[Exercise instructions]:
In the records below, find the line with "Canon (respond q code data s) := by" and the line with "unfold auditWrite; (repeat'"; return exactly those lines and every line between them.

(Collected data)
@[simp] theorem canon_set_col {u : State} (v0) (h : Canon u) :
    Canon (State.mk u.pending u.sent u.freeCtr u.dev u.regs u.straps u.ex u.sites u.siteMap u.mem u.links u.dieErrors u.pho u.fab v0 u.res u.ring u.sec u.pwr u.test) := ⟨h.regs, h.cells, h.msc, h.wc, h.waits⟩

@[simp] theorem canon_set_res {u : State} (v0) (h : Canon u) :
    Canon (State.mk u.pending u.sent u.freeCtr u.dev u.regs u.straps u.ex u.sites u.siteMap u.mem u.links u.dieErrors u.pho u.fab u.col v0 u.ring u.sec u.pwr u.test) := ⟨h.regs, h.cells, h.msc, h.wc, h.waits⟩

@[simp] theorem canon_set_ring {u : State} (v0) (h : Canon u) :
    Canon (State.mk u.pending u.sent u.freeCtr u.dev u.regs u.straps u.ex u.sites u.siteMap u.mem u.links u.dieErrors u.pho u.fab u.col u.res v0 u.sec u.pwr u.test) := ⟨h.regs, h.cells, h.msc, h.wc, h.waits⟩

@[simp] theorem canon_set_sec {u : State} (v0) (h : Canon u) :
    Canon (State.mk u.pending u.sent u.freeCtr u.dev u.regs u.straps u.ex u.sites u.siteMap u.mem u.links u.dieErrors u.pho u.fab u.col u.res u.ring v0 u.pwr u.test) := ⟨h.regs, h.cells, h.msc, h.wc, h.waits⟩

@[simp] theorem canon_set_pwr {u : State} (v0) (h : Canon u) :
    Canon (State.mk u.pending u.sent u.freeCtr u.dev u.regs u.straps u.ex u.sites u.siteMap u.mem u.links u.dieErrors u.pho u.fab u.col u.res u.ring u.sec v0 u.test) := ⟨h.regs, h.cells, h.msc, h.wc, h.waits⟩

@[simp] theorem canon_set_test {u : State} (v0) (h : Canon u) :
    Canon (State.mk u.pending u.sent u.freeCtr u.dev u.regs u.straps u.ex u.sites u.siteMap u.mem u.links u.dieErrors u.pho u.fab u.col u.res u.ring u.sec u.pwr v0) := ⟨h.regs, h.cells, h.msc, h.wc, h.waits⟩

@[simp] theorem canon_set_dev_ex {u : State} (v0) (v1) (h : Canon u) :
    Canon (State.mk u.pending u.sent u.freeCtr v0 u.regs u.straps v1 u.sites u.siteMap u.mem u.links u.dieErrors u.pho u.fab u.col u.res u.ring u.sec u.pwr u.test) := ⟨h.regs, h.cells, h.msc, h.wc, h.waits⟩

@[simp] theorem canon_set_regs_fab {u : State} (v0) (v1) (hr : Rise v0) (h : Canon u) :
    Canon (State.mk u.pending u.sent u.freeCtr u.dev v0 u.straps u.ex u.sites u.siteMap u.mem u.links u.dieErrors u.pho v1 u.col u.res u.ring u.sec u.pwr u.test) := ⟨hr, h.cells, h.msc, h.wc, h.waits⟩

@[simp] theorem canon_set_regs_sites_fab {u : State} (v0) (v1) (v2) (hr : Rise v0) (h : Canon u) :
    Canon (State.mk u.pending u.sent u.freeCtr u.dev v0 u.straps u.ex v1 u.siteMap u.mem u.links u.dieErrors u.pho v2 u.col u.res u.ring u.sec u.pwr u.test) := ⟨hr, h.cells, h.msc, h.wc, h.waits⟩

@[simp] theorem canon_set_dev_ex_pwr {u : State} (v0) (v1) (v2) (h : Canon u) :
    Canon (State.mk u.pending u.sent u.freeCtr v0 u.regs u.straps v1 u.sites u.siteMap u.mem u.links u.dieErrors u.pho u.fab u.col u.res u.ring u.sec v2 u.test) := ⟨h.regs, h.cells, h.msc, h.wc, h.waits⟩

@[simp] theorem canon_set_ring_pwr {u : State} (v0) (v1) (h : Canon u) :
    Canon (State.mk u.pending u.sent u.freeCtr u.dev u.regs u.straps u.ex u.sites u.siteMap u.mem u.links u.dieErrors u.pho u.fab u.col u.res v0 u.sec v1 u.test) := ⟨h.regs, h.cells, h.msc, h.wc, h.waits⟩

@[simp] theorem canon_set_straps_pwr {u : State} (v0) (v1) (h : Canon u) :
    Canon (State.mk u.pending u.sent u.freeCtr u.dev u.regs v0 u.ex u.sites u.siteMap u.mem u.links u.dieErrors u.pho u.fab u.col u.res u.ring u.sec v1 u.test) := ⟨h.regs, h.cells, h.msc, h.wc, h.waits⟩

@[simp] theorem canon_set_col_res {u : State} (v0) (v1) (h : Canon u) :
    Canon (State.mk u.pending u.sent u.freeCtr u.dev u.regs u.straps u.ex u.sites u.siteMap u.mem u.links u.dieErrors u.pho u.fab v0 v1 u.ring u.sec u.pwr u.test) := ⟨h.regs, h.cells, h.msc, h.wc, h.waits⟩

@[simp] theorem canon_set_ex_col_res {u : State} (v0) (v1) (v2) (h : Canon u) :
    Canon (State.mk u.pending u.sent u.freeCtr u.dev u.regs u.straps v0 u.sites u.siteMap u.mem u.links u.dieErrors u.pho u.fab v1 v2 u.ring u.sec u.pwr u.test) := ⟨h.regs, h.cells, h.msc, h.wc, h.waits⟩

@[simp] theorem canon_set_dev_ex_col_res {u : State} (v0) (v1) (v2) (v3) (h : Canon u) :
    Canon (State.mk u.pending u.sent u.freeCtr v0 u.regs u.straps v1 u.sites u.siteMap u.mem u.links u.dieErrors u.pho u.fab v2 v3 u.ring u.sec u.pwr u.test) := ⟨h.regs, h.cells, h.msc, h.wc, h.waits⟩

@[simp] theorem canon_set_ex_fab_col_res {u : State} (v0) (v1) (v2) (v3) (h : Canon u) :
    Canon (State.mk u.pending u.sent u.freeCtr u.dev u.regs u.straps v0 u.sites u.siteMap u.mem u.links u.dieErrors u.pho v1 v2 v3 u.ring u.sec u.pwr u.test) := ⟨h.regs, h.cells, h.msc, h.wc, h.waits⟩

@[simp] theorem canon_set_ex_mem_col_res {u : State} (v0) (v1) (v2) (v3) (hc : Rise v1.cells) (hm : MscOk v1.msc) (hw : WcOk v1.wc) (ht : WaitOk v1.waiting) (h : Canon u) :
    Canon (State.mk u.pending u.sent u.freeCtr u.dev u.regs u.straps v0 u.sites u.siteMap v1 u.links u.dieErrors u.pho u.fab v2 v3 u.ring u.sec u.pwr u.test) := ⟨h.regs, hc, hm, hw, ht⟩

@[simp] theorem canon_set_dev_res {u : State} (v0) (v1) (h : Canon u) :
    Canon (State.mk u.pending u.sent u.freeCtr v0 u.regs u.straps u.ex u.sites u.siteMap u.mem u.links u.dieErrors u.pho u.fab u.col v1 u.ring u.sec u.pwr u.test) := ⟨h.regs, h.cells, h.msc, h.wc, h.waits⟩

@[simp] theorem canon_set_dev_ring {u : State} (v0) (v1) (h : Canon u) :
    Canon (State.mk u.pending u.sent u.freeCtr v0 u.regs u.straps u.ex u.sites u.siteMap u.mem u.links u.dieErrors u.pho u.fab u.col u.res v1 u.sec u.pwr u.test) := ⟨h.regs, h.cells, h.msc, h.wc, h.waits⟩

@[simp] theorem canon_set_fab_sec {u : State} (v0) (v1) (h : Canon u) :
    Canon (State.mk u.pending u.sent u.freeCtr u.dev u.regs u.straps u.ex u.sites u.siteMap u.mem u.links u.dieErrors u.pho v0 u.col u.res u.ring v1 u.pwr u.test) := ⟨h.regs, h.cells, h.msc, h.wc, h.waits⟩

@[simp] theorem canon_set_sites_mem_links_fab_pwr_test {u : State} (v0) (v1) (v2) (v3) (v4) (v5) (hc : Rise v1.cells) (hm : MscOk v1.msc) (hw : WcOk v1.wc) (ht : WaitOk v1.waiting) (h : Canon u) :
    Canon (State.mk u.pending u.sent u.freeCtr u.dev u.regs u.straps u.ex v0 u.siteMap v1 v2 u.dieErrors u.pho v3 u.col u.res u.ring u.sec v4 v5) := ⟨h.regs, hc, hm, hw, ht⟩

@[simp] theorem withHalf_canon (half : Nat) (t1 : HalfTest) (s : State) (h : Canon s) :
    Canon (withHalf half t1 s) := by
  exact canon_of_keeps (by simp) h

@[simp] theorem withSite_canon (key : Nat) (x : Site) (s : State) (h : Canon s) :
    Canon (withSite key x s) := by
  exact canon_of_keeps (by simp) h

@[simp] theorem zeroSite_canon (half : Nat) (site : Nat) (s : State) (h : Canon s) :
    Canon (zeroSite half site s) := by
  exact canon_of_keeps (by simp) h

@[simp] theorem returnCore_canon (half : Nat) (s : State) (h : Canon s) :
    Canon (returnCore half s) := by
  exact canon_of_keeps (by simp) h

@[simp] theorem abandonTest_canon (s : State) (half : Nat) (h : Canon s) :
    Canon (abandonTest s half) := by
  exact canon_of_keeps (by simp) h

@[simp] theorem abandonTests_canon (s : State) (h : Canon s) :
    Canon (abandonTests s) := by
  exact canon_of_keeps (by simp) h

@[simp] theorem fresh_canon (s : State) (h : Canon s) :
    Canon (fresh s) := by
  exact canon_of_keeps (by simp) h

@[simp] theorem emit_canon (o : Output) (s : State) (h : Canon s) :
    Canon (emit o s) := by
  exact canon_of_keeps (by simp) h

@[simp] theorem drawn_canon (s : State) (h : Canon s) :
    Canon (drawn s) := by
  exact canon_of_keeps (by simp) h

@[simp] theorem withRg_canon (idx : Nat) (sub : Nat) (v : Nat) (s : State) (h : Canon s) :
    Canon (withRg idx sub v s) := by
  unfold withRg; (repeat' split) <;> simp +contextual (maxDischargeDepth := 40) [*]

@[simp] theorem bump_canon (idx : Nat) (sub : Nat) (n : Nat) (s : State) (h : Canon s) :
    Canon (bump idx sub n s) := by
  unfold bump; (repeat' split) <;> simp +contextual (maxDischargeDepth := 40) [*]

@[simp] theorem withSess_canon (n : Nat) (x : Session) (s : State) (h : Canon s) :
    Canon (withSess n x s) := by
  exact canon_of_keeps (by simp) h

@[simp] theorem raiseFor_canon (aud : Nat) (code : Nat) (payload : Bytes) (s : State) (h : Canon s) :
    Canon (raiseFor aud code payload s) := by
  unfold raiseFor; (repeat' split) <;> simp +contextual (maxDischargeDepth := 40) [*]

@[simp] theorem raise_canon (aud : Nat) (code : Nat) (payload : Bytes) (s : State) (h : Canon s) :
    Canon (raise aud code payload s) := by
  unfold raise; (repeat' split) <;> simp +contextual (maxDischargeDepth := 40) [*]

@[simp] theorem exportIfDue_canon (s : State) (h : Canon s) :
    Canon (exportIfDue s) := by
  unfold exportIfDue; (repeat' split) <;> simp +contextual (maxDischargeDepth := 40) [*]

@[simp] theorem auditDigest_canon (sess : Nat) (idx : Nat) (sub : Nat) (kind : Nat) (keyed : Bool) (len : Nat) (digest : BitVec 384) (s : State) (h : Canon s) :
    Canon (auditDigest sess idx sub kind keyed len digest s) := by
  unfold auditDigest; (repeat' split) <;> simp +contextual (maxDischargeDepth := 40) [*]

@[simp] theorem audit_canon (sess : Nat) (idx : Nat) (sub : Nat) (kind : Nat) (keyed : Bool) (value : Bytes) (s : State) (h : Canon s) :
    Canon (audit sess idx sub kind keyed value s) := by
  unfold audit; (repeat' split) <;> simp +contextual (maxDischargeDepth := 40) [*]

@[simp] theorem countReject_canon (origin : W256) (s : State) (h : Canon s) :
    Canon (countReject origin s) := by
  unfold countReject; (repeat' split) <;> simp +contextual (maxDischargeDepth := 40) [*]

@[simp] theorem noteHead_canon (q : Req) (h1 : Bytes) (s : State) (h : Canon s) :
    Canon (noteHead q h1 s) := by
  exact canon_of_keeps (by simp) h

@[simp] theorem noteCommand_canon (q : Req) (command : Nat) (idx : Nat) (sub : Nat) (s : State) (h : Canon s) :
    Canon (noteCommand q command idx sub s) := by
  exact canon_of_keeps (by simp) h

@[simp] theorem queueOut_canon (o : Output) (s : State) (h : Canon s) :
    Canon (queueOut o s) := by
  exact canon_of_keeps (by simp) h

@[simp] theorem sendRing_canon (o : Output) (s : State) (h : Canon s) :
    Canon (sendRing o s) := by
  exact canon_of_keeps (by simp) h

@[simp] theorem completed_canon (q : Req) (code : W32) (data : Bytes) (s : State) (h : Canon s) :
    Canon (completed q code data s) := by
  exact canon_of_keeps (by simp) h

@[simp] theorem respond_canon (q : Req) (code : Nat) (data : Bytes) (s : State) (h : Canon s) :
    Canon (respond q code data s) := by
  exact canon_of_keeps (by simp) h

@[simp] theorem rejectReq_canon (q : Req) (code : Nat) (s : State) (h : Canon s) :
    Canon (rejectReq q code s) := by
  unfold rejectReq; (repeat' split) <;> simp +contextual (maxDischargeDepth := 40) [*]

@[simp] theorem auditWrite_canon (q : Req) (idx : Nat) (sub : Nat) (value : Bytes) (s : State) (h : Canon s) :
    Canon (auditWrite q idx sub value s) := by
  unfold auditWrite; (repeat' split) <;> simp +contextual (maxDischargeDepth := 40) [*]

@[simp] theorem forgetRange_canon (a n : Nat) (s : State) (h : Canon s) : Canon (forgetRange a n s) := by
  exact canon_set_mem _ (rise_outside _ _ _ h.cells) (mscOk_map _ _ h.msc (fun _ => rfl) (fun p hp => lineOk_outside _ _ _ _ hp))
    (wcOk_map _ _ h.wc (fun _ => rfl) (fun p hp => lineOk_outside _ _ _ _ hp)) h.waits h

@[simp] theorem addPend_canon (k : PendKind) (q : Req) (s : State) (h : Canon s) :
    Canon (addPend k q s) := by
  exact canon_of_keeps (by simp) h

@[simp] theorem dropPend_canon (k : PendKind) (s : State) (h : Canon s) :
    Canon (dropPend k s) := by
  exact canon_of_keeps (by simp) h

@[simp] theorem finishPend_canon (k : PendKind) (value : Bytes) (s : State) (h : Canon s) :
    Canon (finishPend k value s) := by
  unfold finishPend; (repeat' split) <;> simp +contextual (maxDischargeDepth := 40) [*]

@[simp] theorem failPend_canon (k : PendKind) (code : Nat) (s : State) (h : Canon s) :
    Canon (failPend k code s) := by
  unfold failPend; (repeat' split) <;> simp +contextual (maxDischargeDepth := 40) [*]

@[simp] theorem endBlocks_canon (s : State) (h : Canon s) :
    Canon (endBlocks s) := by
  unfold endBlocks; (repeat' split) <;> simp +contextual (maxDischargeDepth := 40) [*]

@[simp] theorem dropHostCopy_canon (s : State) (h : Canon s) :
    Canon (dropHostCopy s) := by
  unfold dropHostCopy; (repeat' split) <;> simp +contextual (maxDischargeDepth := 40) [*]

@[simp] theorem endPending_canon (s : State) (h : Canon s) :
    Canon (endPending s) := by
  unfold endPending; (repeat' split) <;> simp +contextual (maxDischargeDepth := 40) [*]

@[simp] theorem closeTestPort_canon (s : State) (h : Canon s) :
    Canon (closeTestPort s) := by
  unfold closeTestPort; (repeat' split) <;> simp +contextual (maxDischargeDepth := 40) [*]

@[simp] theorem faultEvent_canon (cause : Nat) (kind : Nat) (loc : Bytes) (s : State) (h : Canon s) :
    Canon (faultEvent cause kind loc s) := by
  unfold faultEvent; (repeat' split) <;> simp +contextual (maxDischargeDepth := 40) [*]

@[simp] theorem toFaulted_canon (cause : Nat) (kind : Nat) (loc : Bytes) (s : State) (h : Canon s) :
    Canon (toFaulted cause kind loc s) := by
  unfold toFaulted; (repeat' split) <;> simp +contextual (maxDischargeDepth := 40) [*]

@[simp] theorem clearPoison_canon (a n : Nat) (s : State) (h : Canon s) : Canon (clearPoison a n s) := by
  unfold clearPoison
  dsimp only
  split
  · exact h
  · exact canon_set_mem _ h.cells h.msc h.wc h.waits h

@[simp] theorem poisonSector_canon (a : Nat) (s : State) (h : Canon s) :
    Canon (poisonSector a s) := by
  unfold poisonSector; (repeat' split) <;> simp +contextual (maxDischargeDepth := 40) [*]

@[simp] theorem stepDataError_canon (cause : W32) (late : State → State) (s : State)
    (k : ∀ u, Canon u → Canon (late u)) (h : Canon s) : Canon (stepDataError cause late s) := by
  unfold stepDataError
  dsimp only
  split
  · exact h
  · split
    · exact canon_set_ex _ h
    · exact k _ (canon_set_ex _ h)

* * *

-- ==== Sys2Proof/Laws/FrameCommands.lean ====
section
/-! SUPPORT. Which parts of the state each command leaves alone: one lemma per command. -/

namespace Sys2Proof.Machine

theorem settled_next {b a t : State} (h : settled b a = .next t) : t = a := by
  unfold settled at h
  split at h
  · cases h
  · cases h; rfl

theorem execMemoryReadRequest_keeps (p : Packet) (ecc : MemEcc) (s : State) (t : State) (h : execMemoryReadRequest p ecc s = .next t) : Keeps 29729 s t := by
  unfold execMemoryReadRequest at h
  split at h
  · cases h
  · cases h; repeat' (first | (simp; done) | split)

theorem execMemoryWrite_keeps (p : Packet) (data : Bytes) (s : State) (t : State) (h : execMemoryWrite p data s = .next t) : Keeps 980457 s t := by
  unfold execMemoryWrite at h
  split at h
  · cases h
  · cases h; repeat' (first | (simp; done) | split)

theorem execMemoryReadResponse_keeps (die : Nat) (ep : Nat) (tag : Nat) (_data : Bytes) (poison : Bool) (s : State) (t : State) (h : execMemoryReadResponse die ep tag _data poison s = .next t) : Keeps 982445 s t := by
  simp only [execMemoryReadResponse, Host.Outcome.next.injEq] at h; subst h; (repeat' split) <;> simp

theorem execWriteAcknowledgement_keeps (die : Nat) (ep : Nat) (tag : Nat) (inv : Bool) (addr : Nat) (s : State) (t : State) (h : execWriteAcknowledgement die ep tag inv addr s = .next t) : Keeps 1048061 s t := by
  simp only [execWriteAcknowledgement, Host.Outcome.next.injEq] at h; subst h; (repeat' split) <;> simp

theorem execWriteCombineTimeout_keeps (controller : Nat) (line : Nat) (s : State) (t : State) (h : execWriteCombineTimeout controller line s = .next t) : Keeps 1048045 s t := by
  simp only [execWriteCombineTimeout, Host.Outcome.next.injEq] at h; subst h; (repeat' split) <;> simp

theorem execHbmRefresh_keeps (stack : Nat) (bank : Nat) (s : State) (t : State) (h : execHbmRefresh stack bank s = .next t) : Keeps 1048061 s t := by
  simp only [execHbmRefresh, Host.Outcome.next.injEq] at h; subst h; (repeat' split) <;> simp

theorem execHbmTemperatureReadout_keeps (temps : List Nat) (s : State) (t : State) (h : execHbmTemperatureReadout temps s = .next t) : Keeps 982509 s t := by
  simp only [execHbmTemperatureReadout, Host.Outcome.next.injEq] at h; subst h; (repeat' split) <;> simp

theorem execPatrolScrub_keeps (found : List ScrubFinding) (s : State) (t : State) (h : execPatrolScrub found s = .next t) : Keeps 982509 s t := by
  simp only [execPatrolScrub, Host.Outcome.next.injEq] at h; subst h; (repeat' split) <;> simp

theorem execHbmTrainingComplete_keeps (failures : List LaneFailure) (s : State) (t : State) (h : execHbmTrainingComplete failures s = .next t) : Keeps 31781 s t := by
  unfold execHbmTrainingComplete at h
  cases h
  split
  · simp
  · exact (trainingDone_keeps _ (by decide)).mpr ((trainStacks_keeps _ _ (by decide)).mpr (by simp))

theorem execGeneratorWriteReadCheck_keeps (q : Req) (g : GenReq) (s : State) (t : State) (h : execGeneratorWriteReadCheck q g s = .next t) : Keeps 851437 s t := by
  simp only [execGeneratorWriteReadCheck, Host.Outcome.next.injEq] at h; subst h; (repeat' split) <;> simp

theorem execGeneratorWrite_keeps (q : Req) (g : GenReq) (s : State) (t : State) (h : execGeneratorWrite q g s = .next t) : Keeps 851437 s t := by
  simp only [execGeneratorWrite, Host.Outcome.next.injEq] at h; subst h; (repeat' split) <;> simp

[Answer for this exercise]:
    Canon (respond q code data s) := by
  exact canon_of_keeps (by simp) h

@[simp] theorem rejectReq_canon (q : Req) (code : Nat) (s : State) (h : Canon s) :
    Canon (rejectReq q code s) := by
  unfold rejectReq; (repeat' split) <;> simp +contextual (maxDischargeDepth := 40) [*]

@[simp] theorem auditWrite_canon (q : Req) (idx : Nat) (sub : Nat) (value : Bytes) (s : State) (h : Canon s) :
    Canon (auditWrite q idx sub value s) := by
  unfold auditWrite; (repeat' split) <;> simp +contextual (maxDischargeDepth := 40) [*]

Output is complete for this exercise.